The four largest US banks saw their stock prices lose a cumulative USD52 billion on Thursday, as the financial sector digested trouble at SVB Financial, a major Silicon Valley-focused lender.

Shares of SVB Financial plummeted 60% on Thursday and continued to fall in after-hours trading, following an announcement the prior evening that it had lost USD1.8 billion in sales of securities to raise funds.

That massive drop rippled through the financial sector, with biggest US bank JPMorgan Chase ending the day down 5.4%. Bank of America and Wells Fargo both fell 6.2%, while Citigroup lost 4.1%.

SVB's disclosure came on top of an announcement the same day that crypto banking firm Silvergate plans to shut down in the face of cryptocurrency market turmoil.

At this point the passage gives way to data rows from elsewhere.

-- ==== Sys2Proof/Machine/Mov.lean ====
section
/-! DEFINITION. Data movement (40_data_movement.md). Each meaning starts after its operands are fetched, with `ip` at the next
instruction. -/

namespace Sys2Proof.Machine

/-- MOV_LIT_REG: copy a literal into a register (R120). -/
def execMovLitReg (lit : Word) (rd : Reg) (s : State) : Host.Outcome State Fault Refusal :=
  perform (intoReg rd (litOperand lit)) s

/-- MOV_REG_REG: copy a register into a register (R121). -/
def execMovRegReg (rs : Reg) (rd : Reg) (s : State) : Host.Outcome State Fault Refusal :=
  perform (intoReg rd (regOperand rs)) s

/-- MOV_REG_MEM: store a register at an absolute address (R122). -/
def execMovRegMem (rs : Reg) (addr : Word) (s : State) : Host.Outcome State Fault Refusal :=
  perform (intoMemory addr (regOperand rs)) s

/-- MOV_MEM_REG: load the word at an absolute address (R123). -/
def execMovMemReg (addr : Word) (rd : Reg) (s : State) : Host.Outcome State Fault Refusal :=
  perform (intoReg rd (absoluteOperand addr)) s

/-- MOV_LIT_MEM: store a literal at an absolute address (R124). -/
def execMovLitMem (lit : Word) (addr : Word) (s : State) : Host.Outcome State Fault Refusal :=
  perform (intoMemory addr (litOperand lit)) s

/-- MOV_REG_PTR_REG: load the word a register points to (R125). -/
def execMovRegPtrReg (rp : Reg) (rd : Reg) (s : State) : Host.Outcome State Fault Refusal :=
  perform (intoReg rd (pointerOperand rp)) s

/-- MOV_LIT_OFF_REG: load the word at a literal base plus a register (R126). -/
def execMovLitOffReg (base : Word) (ro : Reg) (rd : Reg) (s : State) : Host.Outcome State Fault Refusal :=
  perform (intoReg rd (offsetOperand base ro)) s

end Sys2Proof.Machine
end

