-- ==== Sys2Proof/Tests/Slice0.lean ====
section
/-! SUPPORT. Tests: words of the spec decode, single steps agree with the vectors of 95_test_vectors.md, ill-formed terms are
refused, and every statement with hypotheses has a state that meets them. Expected values are the vectors' and the rules'. -/

namespace Sys2Proof.Tests

open Sys2Proof.Machine

/-- The default machine with bytes at 0, registers and further bytes set. -/
def boot (code : List Byte) (regs : List (Reg × Word)) (at_ : Nat := 0) (bytes : List Byte := []) : State :=
  let m := (Memory.putBytes { size := 0x10000, cells := [] } at_ bytes).putBytes 0 code
  regs.foldl (fun s c => s.withReg c.1 c.2) { State.reset with devices := [.memory m] }

/-- The words of a frame at 0xFFEA with `r1` to `r8` and the argument count 0 (44_stack_call.md R251). -/
def withFrame (size ret : Word) (s : State) : State :=
  s.placeBytes 0xFFEA (wordBytes size ++ wordBytes ret ++ List.replicate 20 0x00)

/-- The state an outcome goes on with. -/
def after : Host.Outcome State Fault Refusal → State
  | .next t => t
  | _ => State.reset

/-- Every meaning goes on, so what it goes on with is its outcome. -/
theorem next_after (i : Instr) (s : State) : exec i s = .next (after (exec i s)) := by
  obtain ⟨t, h⟩ := exec_next i s
  rw [h]
  rfl

/-- What a list of bytes decodes to under the default table, with nothing left. -/
abbrev reads (bs : List Byte) (i : Instr) : Prop := (decode Config.defaultParams bs).toOption = some (i, [])

/-! ### Every constructor from a word written out (the examples of the rules R120 to R270) -/

theorem test_decode_movLitReg : reads [0x10, 0x12, 0x34, 0x02] (.movLitReg 0x1234 .r1) := by decide
theorem test_decode_movRegReg : reads [0x11, 0x0E, 0x03] (.movRegReg .r1 .r2) := by decide
theorem test_decode_movRegMem : reads [0x12, 0x02, 0x02, 0x00] (.movRegMem .r1 0x0200) := by decide
theorem test_decode_movMemReg : reads [0x13, 0x02, 0x00, 0x04] (.movMemReg 0x0200 .r3) := by decide
theorem test_decode_movLitMem : reads [0x1B, 0xCA, 0xFE, 0x03, 0x00] (.movLitMem 0xCAFE 0x0300) := by decide
theorem test_decode_movRegPtrReg : reads [0x1C, 0x02, 0x03] (.movRegPtrReg .r1 .r2) := by decide
theorem test_decode_movLitOffReg : reads [0x1D, 0x02, 0x00, 0x02, 0x03] (.movLitOffReg 0x0200 .r1 .r2) := by decide
theorem test_decode_addRegReg : reads [0x14, 0x02, 0x03] (.addRegReg .r1 .r2) := by decide
theorem test_decode_addLitReg : reads [0x3F, 0x00, 0x05, 0x02] (.addLitReg 0x0005 .r1) := by decide
theorem test_decode_subLitReg : reads [0x16, 0x00, 0x03, 0x02] (.subLitReg 0x0003 .r1) := by decide
theorem test_decode_subRegLit : reads [0x1E, 0x02, 0x00, 0x03] (.subRegLit .r1 0x0003) := by decide
theorem test_decode_subRegReg : reads [0x1F, 0x02, 0x03] (.subRegReg .r1 .r2) := by decide
theorem test_decode_mulLitReg : reads [0x20, 0x00, 0x03, 0x02] (.mulLitReg 0x0003 .r1) := by decide
theorem test_decode_mulRegReg : reads [0x21, 0x02, 0x03] (.mulRegReg .r1 .r2) := by decide
theorem test_decode_incReg : reads [0x35, 0x02] (.incReg .r1) := by decide
theorem test_decode_decReg : reads [0x36, 0x02] (.decReg .r1) := by decide
/-- The literal is one byte under P_SHIFT_LIT_WIDTH = 8 (vector B5). -/
theorem test_decode_lsfRegLit : reads [0x26, 0x02, 0x00, 0x04] (.lsfRegLit .r1 0x0004) ∧
    (decode (Config.Params.mk Config.defaultOpcodes .bits8 .literal) [0x26, 0x02, 0x04]).toOption = some (.lsfRegLit .r1 0x0004, []) := by decide
theorem test_decode_lsfRegReg : reads [0x27, 0x02, 0x03] (.lsfRegReg .r1 .r2) := by decide
theorem test_decode_rsfRegLit : reads [0x2A, 0x02, 0x00, 0x04] (.rsfRegLit .r1 0x0004) := by decide
theorem test_decode_rsfRegReg : reads [0x2B, 0x02, 0x03] (.rsfRegReg .r1 .r2) := by decide
theorem test_decode_andRegLit : reads [0x2E, 0x02, 0x0F, 0x0F] (.andRegLit .r1 0x0F0F) := by decide
theorem test_decode_andRegReg : reads [0x2F, 0x02, 0x03] (.andRegReg .r1 .r2) := by decide
theorem test_decode_orRegLit : reads [0x30, 0x02, 0x00, 0xFF] (.orRegLit .r1 0x00FF) := by decide
theorem test_decode_orRegReg : reads [0x31, 0x02, 0x03] (.orRegReg .r1 .r2) := by decide
theorem test_decode_xorRegLit : reads [0x32, 0x02, 0xFF, 0xFF] (.xorRegLit .r1 0xFFFF) := by decide
theorem test_decode_xorRegReg : reads [0x33, 0x02, 0x02] (.xorRegReg .r1 .r1) := by decide
theorem test_decode_notReg : reads [0x34, 0x02] (.notReg .r1) := by decide
theorem test_decode_jmpNotEq : reads [0x15, 0x00, 0x03, 0x01, 0x00] (.jmpNotEq 0x0003 0x0100) := by decide
theorem test_decode_jneReg : reads [0x40, 0x02, 0x01, 0x00] (.jneReg .r1 0x0100) := by decide
theorem test_decode_jeqLit : reads [0x41, 0x00, 0x05, 0x01, 0x00] (.jeqLit 0x0005 0x0100) := by decide
theorem test_decode_jeqReg : reads [0x3E, 0x02, 0x01, 0x00] (.jeqReg .r1 0x0100) := by decide
theorem test_decode_jltLit : reads [0x43, 0x00, 0x01, 0x01, 0x00] (.jltLit 0x0001 0x0100) := by decide
theorem test_decode_jltReg : reads [0x42, 0x02, 0x01, 0x00] (.jltReg .r1 0x0100) := by decide
theorem test_decode_jgtLit : reads [0x45, 0xFF, 0xFF, 0x01, 0x00] (.jgtLit 0xFFFF 0x0100) := by decide
theorem test_decode_jgtReg : reads [0x44, 0x02, 0x01, 0x00] (.jgtReg .r1 0x0100) := by decide
theorem test_decode_jleLit : reads [0x47, 0x00, 0x02, 0x01, 0x00] (.jleLit 0x0002 0x0100) := by decide
theorem test_decode_jleReg : reads [0x46, 0x02, 0x01, 0x00] (.jleReg .r1 0x0100) := by decide
theorem test_decode_jgeLit : reads [0x49, 0x00, 0x02, 0x01, 0x00] (.jgeLit 0x0002 0x0100) := by decide
theorem test_decode_jgeReg : reads [0x48, 0x02, 0x01, 0x00] (.jgeReg .r1 0x0100) := by decide
theorem test_decode_pshLit : reads [0x17, 0x51, 0x51] (.pshLit 0x5151) := by decide
theorem test_decode_pshReg : reads [0x18, 0x0A] (.pshReg .sp) := by decide
theorem test_decode_pop : reads [0x1A, 0x02] (.pop .r1) := by decide
theorem test_decode_callLit : reads [0x5E, 0x01, 0x00] (.callLit 0x0100) := by decide
theorem test_decode_callReg : reads [0x5F, 0x02] (.callReg .r1) := by decide
theorem test_decode_ret : reads [0x60] (.ret) := by decide
theorem test_decode_hlt : reads [0xFF] (.hlt) := by decide
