/-- The Door Bus Controller. -/
structure Bus where
  modules : Tab (Option ModuleRec) 16
  /-- The rotation position: the address of the last module sent a POLL. -/
  position : Module
  /-- The pending drives, oldest first; at most one for each module (R21). -/
  queue : List (Module × Drive)
  tx : BusTx
  deriving DecidableEq, Repr

/-- Entry conditions (R48). -/
inductive EntryCondition where
  | any
  | never
  | work
  | after
  | empty
  | peopled
  | quiet
  | agent
  | responder
  deriving DecidableEq, Repr

/-- PIN rules (R70). -/
inductive PinRule where
  | never
  | afterHours
  | always
  deriving DecidableEq, Repr

/-- A DOOR record (R32). -/
structure DoorCfg where
  inside : Zone
  /-- The outside zone; none is the corridor. -/
  outside : Option Zone
  module : Module
  /-- The partner door, as settled (R32). -/
  partner : Option Door
  weight : Nat
  condition : EntryCondition
  /-- Unlock window in s. -/
  unlockWindow : Nat
  /-- Held-open limit in s. -/
  heldOpenLimit : Nat
  /-- Pairing window in s. -/
  pairingWindow : Nat
  pinRule : PinRule
  deriving DecidableEq, Repr

/-- Door states (section 3.2). -/
inductive DoorState where
  | secure
  | unlocked
  | opened
  | heldOpen
  | forced
  | offline
  | fault
  deriving DecidableEq, Repr

/-- Kinds of grant (R34). -/
inductive GrantKind where
  | entry
  | exit
  | command
  | response
  deriving DecidableEq, Repr

/-- A person of a grant with the duress mark. -/
structure GrantPerson where
  person : Person
  duress : Bool
  deriving DecidableEq, Repr

/-- A grant record (R34). -/
structure Grant where
  kind : GrantKind
  /-- 0 to 2 persons, in pair order. -/
  persons : List GrantPerson
  /-- The window expiry in milliseconds since reset. -/
  expiry : Nat
  /-- Places reserved, 0 to 2. -/
  places : Nat
  deriving DecidableEq, Repr

/-- A pairing record (R45). -/
structure Pairing where
  first : GrantPerson
  /-- The expiry in milliseconds since reset. -/
  expiry : Nat
  deriving DecidableEq, Repr

/-- Opening kinds (section 3.1). -/
inductive OpeningKind where
  | granted
  | egress
  | afterWithdrawal
  | foundOpen
  deriving DecidableEq, Repr

/-- A configured door (section 3.1). -/
structure DoorRec where
  cfg : DoorCfg
  /-- The settled contact line; a door without one is held in FAULT (R32). -/
  contactLine : Option Line
  /-- The settled egress-handle line. -/
  handleLine : Option Line
  /-- The module assigned to the door; absent when a lower-numbered door holds its address (R15). -/
  module : Option Module
  state : DoorState
  grant : Option Grant
  pairing : Option Pairing
  openingKind : Option OpeningKind
  /-- Withdrawn-window end, ms (R41). -/
  withdrawnEnd : Option Nat
  /-- Open-since time, ms. -/
  openSince : Option Nat
  /-- Time of the handle line's most recent change into ACTIVE, ms (R38). -/
  handleActive : Option Nat
  /-- Denial display end, ms (R46). -/
  denialEnd : Option Nat
  /-- Contact position: open when true, closed when false. -/
  contactOpen : Option Bool
  /-- The last drive handed over (R47). -/
  lastDrive : Option Drive
  /-- A chirp is owed (R46). -/
  chirpOwed : Bool
  /-- The door has left OFFLINE since reset (R43, FIRST_CLASSIFIED). -/
  leftOffline : Bool
  deriving DecidableEq, Repr

/-! ## Personnel, groups and schedules (Chapter 4) -/

/-- A personnel record (R51). -/
structure PersonRec where
  /-- The 32-bit credential number. -/
  credential : Nat
  /-- The PIN's digit string. -/
  pin : Option (List Nat)
  /-- The 24-bit pendant id. -/
  pendant : Option Nat
  /-- The group numbers, ascending, each at most once. -/
  groups : List Nat
  validFrom : Option Date
  validTo : Option Date
  lonePermitted : Bool
  responder : Bool
  deriving DecidableEq, Repr

/-- A group's permission for one zone (R57). -/
inductive Permission where
  | schedule (n : Fin 16)
  | never
  | always
  deriving DecidableEq, Repr

/-- The Personnel Store. `table` lists the places that hold a record, by ascending index, each index at most once. -/
structure Personnel where
  table : List (Person × PersonRec)
  groups : Tab (Tab Permission 8) 16
  deriving DecidableEq, Repr

/-- An interval of minutes, from `start` up to but not including `stop` (R59). -/
structure Interval where
  start : Nat
  stop : Nat
  deriving DecidableEq, Repr
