/-- R40, R115 to R118, R122, R124, R125, R127, R130: a hold time after its start a discharge ends: the zone is DISCHARGED without its release kind,
its selector is switched OFF, and it leaves its bank's discharging set; the main valve is switched OFF when that set is then empty and no
minimum-on period runs. A reached minimum-on end is removed, and the main valve is switched OFF when no zone of the bank discharges. An edge of a
supervised output arms its OFF_CHECK with the edge time now and its expiry 1000 ms on, or passes it at once on NORMAL feedback, which removes and
reports a path fault. Every other output and every test release stays as it was, and the zone records take the path faults that change. At the
end of a discharge ZONE_STATE with cause DISCHARGE_END is queued, then the notices of the selector, of the main valve and of the withdrawal
order; that order is the model's choice (notes/assumptions/46.md). That no test release runs in the zone itself, which is not ISOLATED, is kept by
every step (ValvesKeepFollowingZones), and the premise on grants too (DoorsAreSound). -/
def Obligations.DischargeAndMinimumOnEnd : Prop :=
  ∀ s : State,
    (∀ (z : Zone) (r : ZoneRec) (start : Nat), s.zones[z] = some r → r.state = .discharge → r.dischargeStart = some start →
      start + r.cfg.holdTime * 1000 ≤ s.nowMs → s.grantsFit z → s.valves.tests[z] = none →
      let k := s.banks[bankIndex r.cfg.bank]
      let left := k.discharging.filter (· ≠ z)
      let x : ZoneRec := { r with state := .discharged, kind := none }
      Completes (exec (.dischargeEnd z) s) fun t =>
        t = { s with
            doors := t.doors, zones := t.zones, bus := t.bus, ports := t.ports, valves := t.valves,
            link := s.link.shows z x (s.alarms.displayFlag z) s.occupancy.warning[z],
            banks := s.banks.put (bankIndex r.cfg.bank) { k with discharging := left } } ∧
        (∀ y : Zone, t.zones[y] = (if y = z then some x else s.zones[y]).map fun w => w.withFaults s t y) ∧
        ∃ told withdrawn, DischargeCloses s t z r.cfg.bank (left = [] ∧ k.minOnEnd = none) told ∧
          Withdraws s t z .discharged withdrawn ∧
          QueuesGain s t (zoneStateBody z x .discharge .dischargeEnd :: (told ++ withdrawn))) ∧
    ∀ (bank : Bank) (due : Nat), (s.banks[bankIndex bank]).minOnEnd = some due → due ≤ s.nowMs →
      let main := mainValveOf bank
      let k := s.banks[bankIndex bank]
      let y := if k.discharging = [] then (s.valves.outputs[main]).switched false s.nowMs else s.valves.outputs[main]
      Completes (exec (.minimumOnEnd bank) s) fun t =>
        t = { s with
            valves := { s.valves with outputs := s.valves.outputs.put main y }, zones := t.zones, ports := t.ports,
            banks := s.banks.put (bankIndex bank) { k with minOnEnd := none } } ∧
        (∀ z : Zone, t.zones[z] = (s.zones[z]).map fun w => w.withFaults s t z) ∧
        QueuesGain s t (faultTold main s.valves.outputs[main] y none)

/-- R116, R126, R127, R130, R132: a check that reaches its expiry fails: it is disarmed, and a path fault that is another is recorded, reported
with the time of the edge, and handed to the zone of a selector, or to every zone of the bank of a main valve. A test release that runs in
the zone of a selector takes a failed ON_CHECK into its first stage, and ends with TEST_RESULT on a failed OFF_CHECK of its second; that
notice stands after the fault's (notes/assumptions/46.md). That a check which fails with the fault the output already has, after another
edge, gives no notice is the model's choice (notes/assumptions/58.md). -/
def Obligations.CheckFailsAtItsExpiry : Prop :=
  ∀ (s : State) (o : Output) (kind : CheckKind) (edge expiry : Nat),
    let r := s.valves.outputs[o]
    let fault : PathFault := match kind with | .onCheck => .onCheckFail | .offCheck => .offCheckFail
    r.check = some ⟨kind, edge, expiry⟩ → expiry ≤ s.nowMs →
    let command : Instr := match kind with | .onCheck => .onCheckExpiry o | .offCheck => .offCheckExpiry o
    let fails (tests : Tab (Option TestRec) 8) (more : List NoticeBody) : Prop :=
      Completes (exec command s) fun t => OutputBecomes s t o { r with check := none, fault := some fault } tests (some edge) more
    (∀ bank, o = mainValveOf bank → fails s.valves.tests []) ∧
    ∀ z, o = selectorOf z →
      (s.valves.tests[z] = none → fails s.valves.tests []) ∧
      (∀ start passed, s.valves.tests[z] = some ⟨start, .first passed⟩ →
        fails (match kind with
          | .onCheck => s.valves.tests.put z (some ⟨start, .first false⟩)
          | .offCheck => s.valves.tests) []) ∧
      ∀ start passed, s.valves.tests[z] = some ⟨start, .second passed⟩ →
        match kind with
        | .onCheck => fails s.valves.tests []
        | .offCheck => fails (s.valves.tests.put z none) [.testResult z passed false false]

/-- R116, R125, R127, R130, R132: after its first stage a test release switches its selector OFF. A supervised selector arms its OFF_CHECK, which
passes at once on NORMAL feedback: a path fault is then removed, told by RELEASE_PATH_FAULT and handed to the zone, and TEST_RESULT ends the test;
that RELEASE_PATH_FAULT stands first is the model's choice (notes/assumptions/46.md). An unsupervised selector ends the test with TEST_RESULT. -/
def Obligations.TestReleaseReachesSecondStage : Prop :=
  ∀ (s : State) (z : Zone) (start : Nat) (passed : Bool),
    let o := selectorOf z
    let r := s.valves.outputs[o]
    s.valves.tests[z] = some ⟨start, .first passed⟩ → start + 5000 ≤ s.nowMs → r.inService = true → r.drive = true →
    (r.feedbackLine = none →
      Completes (exec (.testStageEnd z) s) fun t =>
        t = { s with
            valves := { outputs := s.valves.outputs.put o { r with drive := false }, tests := s.valves.tests.put z none },
            ports := t.ports } ∧
        QueuesGain s t [.testResult z false false true]) ∧
    (r.feedbackLine ≠ none → r.feedback ≠ some .normal →
      exec (.testStageEnd z) s = .next
        { s with
          valves :=
            { outputs := s.valves.outputs.put o
                { r with drive := false, check := some ⟨.offCheck, s.nowMs, s.nowMs + 1000⟩ },
              tests := s.valves.tests.put z (some ⟨start, .second passed⟩) } }) ∧
    (r.feedbackLine ≠ none → r.feedback = some .normal →
      Completes (exec (.testStageEnd z) s) fun t =>
        OutputBecomes s t o { r with drive := false, check := none, fault := none } (s.valves.tests.put z none) none
          [.testResult z passed true false])

/-! ## Agent containers -/

/-- R137 to R145: a calibration pulse and five nibble pulses whose check holds are a valid telegram. A nibble's value is its pulse in units
of 1/56 of the calibration pulse, less 12, rounded to nearest with halves upward. A status below 8 brings the reading, which joins at
most three kept ones; a status from 8 on marks a sensor fault and holds the readings. The first falling edge gives no pulse. In HUNTING a
pulse within 0.8 to 1.2 of N is a calibration, discarded with CAL_JUMP where it is too far from the last one. In COLLECTING a pulse without a
nibble value discards the telegram with NIBBLE_ERROR and is examined again in HUNTING, and a check that does not hold discards it with
CHECK_ERROR. That the time of a discard is kept in milliseconds is the model's choice (notes/assumptions/53.md). -/
def Obligations.ContainerTelegramIsDecoded : Prop :=
  (∀ c v p : Nat, 0 < c → v ≤ 15 → (nibbleOf c p = some v ↔ (2 * v + 23) * c ≤ 112 * p ∧ 112 * p < (2 * v + 25) * c)) ∧
  (∀ (r : ContainerRec) (nominal cycles now : Nat),
    let p := min 1048575 cycles
    let next := r.edge nominal cycles now
    let discards (why : DiscardReason) : ContainerRec := { r with decoder := .hunting, lastDiscard := some (why, now) }
    (r.edgeSeen = false → next = { r with edgeSeen := true }) ∧
    (r.edgeSeen = true → r.decoder = .hunting →
      let accepted := 4 * nominal ≤ 5 * p ∧ 5 * p ≤ 6 * nominal
      let jumps := ∃ c, r.prevCalibration = some c ∧ c < (max p c - min p c) * 64
      (¬accepted → next = r) ∧
      (accepted → jumps → next = { discards .calJump with prevCalibration := some p }) ∧
      (accepted → ¬jumps → next = { r with decoder := .collecting p [], prevCalibration := some p })) ∧
    ∀ c nibbles, r.edgeSeen = true → r.decoder = .collecting c nibbles →
      (nibbleOf c p = none → next = (discards .nibbleError).edge nominal cycles now) ∧
      (∀ v, nibbleOf c p = some v → nibbles.length < 4 → next = { r with decoder := .collecting c (nibbles ++ [v]) }) ∧
      ∀ k s d2 d1 d0, nibbleOf c p = some k → nibbles = [s, d2, d1, d0] → k ≠ 15 - (s + d2 + d1 + d0) % 16 →
        next = discards .checkError) ∧
  ∀ (r : ContainerRec) (nominal c start s d2 d1 d0 : Nat) (pulses times : Fin 5 → Nat),
    r.edgeSeen = true → r.decoder = .hunting → c ≤ 1048575 → (∀ i, pulses i ≤ 1048575) →
    4 * nominal ≤ 5 * c → 5 * c ≤ 6 * nominal → 0 < c →
    (∀ p, r.prevCalibration = some p → (max c p - min c p) * 64 ≤ p) →
    nibbleOf c (pulses 0) = some s → nibbleOf c (pulses 1) = some d2 → nibbleOf c (pulses 2) = some d1 →
    nibbleOf c (pulses 3) = some d0 → nibbleOf c (pulses 4) = some (15 - (s + d2 + d1 + d0) % 16) →
    let t := (List.finRange 5).foldl (fun x i => x.edge nominal (pulses i) (times i)) (r.edge nominal c start)
    let now := times 4
    let kept := if r.holdMark then [] else r.readings
    t.decoder = .hunting ∧ t.prevCalibration = some c ∧ t.stale = false ∧ t.staleExpiry = now + 500 ∧
    t.lastValid = some now ∧ t.lastStatus = some s ∧ t.lastDiscard = r.lastDiscard ∧
    (s < 8 → t.readings = (if kept.length < 4 then kept else kept.drop 1) ++ [d2 * 256 + d1 * 16 + d0] ∧
      t.holdMark = false ∧ t.sensorFault = false) ∧
    (8 ≤ s → t.readings = r.readings ∧ t.holdMark = true ∧ t.sensorFault = true ∧ t.level = r.level)

/-- R116, R137, R144 to R147: a pulse that leaves a container's state as it was changes that container alone; one that changes the state, and
a reached stale expiry, which makes the container STALE with its readings held, give CONTAINER_STATE and then what follows for its bank. -/
def Obligations.ContainerEventsSettle : Prop :=
  ∀ (s : State) (c : Container) (r : ContainerRec), s.containers.table[c] = some r →
    (∀ cycles,
      let x := r.edge s.containers.nominal cycles s.nowMs
      (x.foundState = r.state →
        exec (.containerPulse c cycles) s = .next
          { s with
            containers := { s.containers with table := s.containers.table.put c (some { x with state := r.state }) } }) ∧
      (x.foundState ≠ r.state →
        Completes (exec (.containerPulse c cycles) s) fun t =>
          ContainerSettles s t c r.state { x with state := x.foundState })) ∧
    (r.stale = false → r.staleExpiry ≤ s.nowMs → r.state ≠ .stale →
      Completes (exec (.staleExpiry c) s) fun t =>
        ContainerSettles s t c r.state { r with stale := true, holdMark := true, sensorFault := false, state := .stale })

/-- R142, R143, R146, R147: the level of a new average by the level before it, on integers; what a container's marks and level make its
state; what its healthy containers make a bank's state. -/
def Obligations.LevelsAndStatesAreFound : Prop :=
  (∀ (c : ContainerCfg) (a : Nat),
    let fresh : Level := if a < c.low then .low else if c.high < a then .high else .normal
    levelOf c none a = fresh ∧ levelOf c (some .normal) a = fresh ∧
    levelOf c (some .low) a = (if a < c.low + c.hysteresis then .low else if c.high < a then .high else .normal) ∧
    levelOf c (some .high) a =
      (if (c.high : Int) - c.hysteresis < a then .high else if a < c.low then .low else .normal)) ∧
  (∀ (r : ContainerRec) (reading : Nat), (r.addReading reading).level =
    some (levelOf r.cfg (if r.holdMark then none else r.level)
      ((r.addReading reading).readings.sum / (r.addReading reading).readings.length))) ∧
  (∀ r : ContainerRec,
    (r.foundState = .stale ↔ r.stale = true) ∧
    (r.foundState = .sensorFault ↔ r.stale = false ∧ r.sensorFault = true) ∧
    (r.foundState = .unknown ↔ r.stale = false ∧ r.sensorFault = false ∧ r.level = none) ∧
    (r.foundState = .low ↔ r.stale = false ∧ r.sensorFault = false ∧ r.level = some .low) ∧
    (r.foundState = .normal ↔ r.stale = false ∧ r.sensorFault = false ∧ r.level = some .normal) ∧
    (r.foundState = .high ↔ r.stale = false ∧ r.sensorFault = false ∧ r.level = some .high) ∧
    (r.foundState.healthy = true ↔
      r.stale = false ∧ r.sensorFault = false ∧ (r.level = some .normal ∨ r.level = some .high))) ∧
  ∀ n required : Nat, 1 ≤ required →
    (bankStateFor n required = .available ↔ required ≤ n) ∧
    (bankStateFor n required = .degraded ↔ 1 ≤ n ∧ n ≤ required - 1) ∧
    (bankStateFor n required = .empty ↔ n = 0)

/-! ## The pendant line -/

/-- R150: the receiver of the pendant line, state by state and event by event, apart from the byte that completes a telegram. That the time of
a discard is kept in milliseconds is the model's choice (notes/assumptions/53.md). -/
def Obligations.PendantReceiverFollowsItsTable : Prop :=
  ∀ (s : State) (b : Byte), s.isRunning = true →
    let with' (rx : PendantRx) : State := { s with alarms := { s.alarms with rx := rx } }
    let discards (why : PendantDiscard) (rx : PendantRx) : State :=
      { s with alarms := { s.alarms with rx := rx, lastDiscard := some (why, s.nowMs) } }
    (s.alarms.rx = .awaitingLength →
      (8 ≤ b.toNat ∧ b.toNat ≤ 32 →
        exec (.pendantLineByteReceived b) s = .next (with' (.receiving b.toNat []))) ∧
      exec (.pendantByteError b true) s = .next (discards .serialError .skipping) ∧
      (¬(8 ≤ b.toNat ∧ b.toNat ≤ 32) → exec (.pendantByteError b false) s = .next (discards .badLength .skipping)) ∧
      exec .pendantGapTimeout s = .next s) ∧
    (∀ n bytes, s.alarms.rx = .receiving n bytes →
      (bytes.length + 1 < n → exec (.pendantLineByteReceived b) s = .next (with' (.receiving n (bytes ++ [b])))) ∧
      exec (.pendantByteError b true) s = .next (discards .serialError .skipping) ∧
      exec .pendantGapTimeout s = .next (discards .cutShort .awaitingLength)) ∧
    (s.alarms.rx = .skipping →
      exec (.pendantLineByteReceived b) s = .next s ∧
      (∀ framingError, exec (.pendantByteError b framingError) s = .next s) ∧
      exec .pendantGapTimeout s = .next (with' .awaitingLength))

"Given current capital positions and strict risk management protocols, the contagion risk from small to large banks is remote...Hence, the risk of a capital or liquidity event among large banks is also remote," commented SPI Asset Mangement's Stephen Innes.

"[This suggests] last night's financial stock meltdown could extend to a more idiosyncratic rather than a recurring event," he concluded.

Wall Street ended deep in the red amid the banking stock sell-off. The Dow Jones Industrial Average closed down 1.7%, the S&P 500 1.9% and the Nasdaq Composite 2.1%

Trading in Asia on Friday was similarly negative, as the S&P/ASX 200 in Sydney closed down 2.1%.

In China, the Shanghai Composite was down 1.1%, while the Hang Seng index in Hong Kong was down 2.5%.

Xi Jinping was handed a third term as Chinese president on Friday, capping a rise that has seen him become the country's most powerful leader in generations.

The appointment by China's rubber-stamp parliament comes after Xi locked in another five years as head of the Chinese Communist Party in October.

The Nikkei 225 index in Tokyo closed down 1.7%, after the Bank of Japan left its ultra-easy monetary policy unchanged in Governor Haruhiko Kuroda's last policy-setting meeting.

The central bank left its longstanding negative interest rate in place and made no further adjustments to the band in which rates for 10-year government bonds fluctuate. Economics professor Kazuo Ueda will become the bank's next governor in April.

Against the yen, the dollar was quoted at JPY136.68 early Friday, up versus JPY136.29 at the London equities close on Thursday. Sterling was quoted at USD1.1925, unchanged from USD1.1926. The euro traded at USD1.0588, a touch higher than USD1.0580.

Trading was nervous ahead of the latest US non-farm payrolls print on Friday at 1330 GMT.

According to FXStreet-cited expectations, the US economy is expected to have added 205,000 jobs in the last month. In January, 517,000 jobs were added.

"Today's US jobs data could keep the 50 basis point hike expectations alive, or tilt the balance to 25bp hike again," said Swissquote Bank's Ipek Ozkardeskaya.

Gold was quoted at USD1,831.18 an ounce early Friday, up from USD1,827.92 on Thursday. Brent oil fetched USD81.25 a barrel, down from USD83.15.

In Friday's UK corporate calendar, there is a trading statement from housebuilder Berkeley Group.

Aside from the nonfarm payrolls report, Friday's economic calendar has a UK gross domestic product reading and German inflation data at 0700 GMT.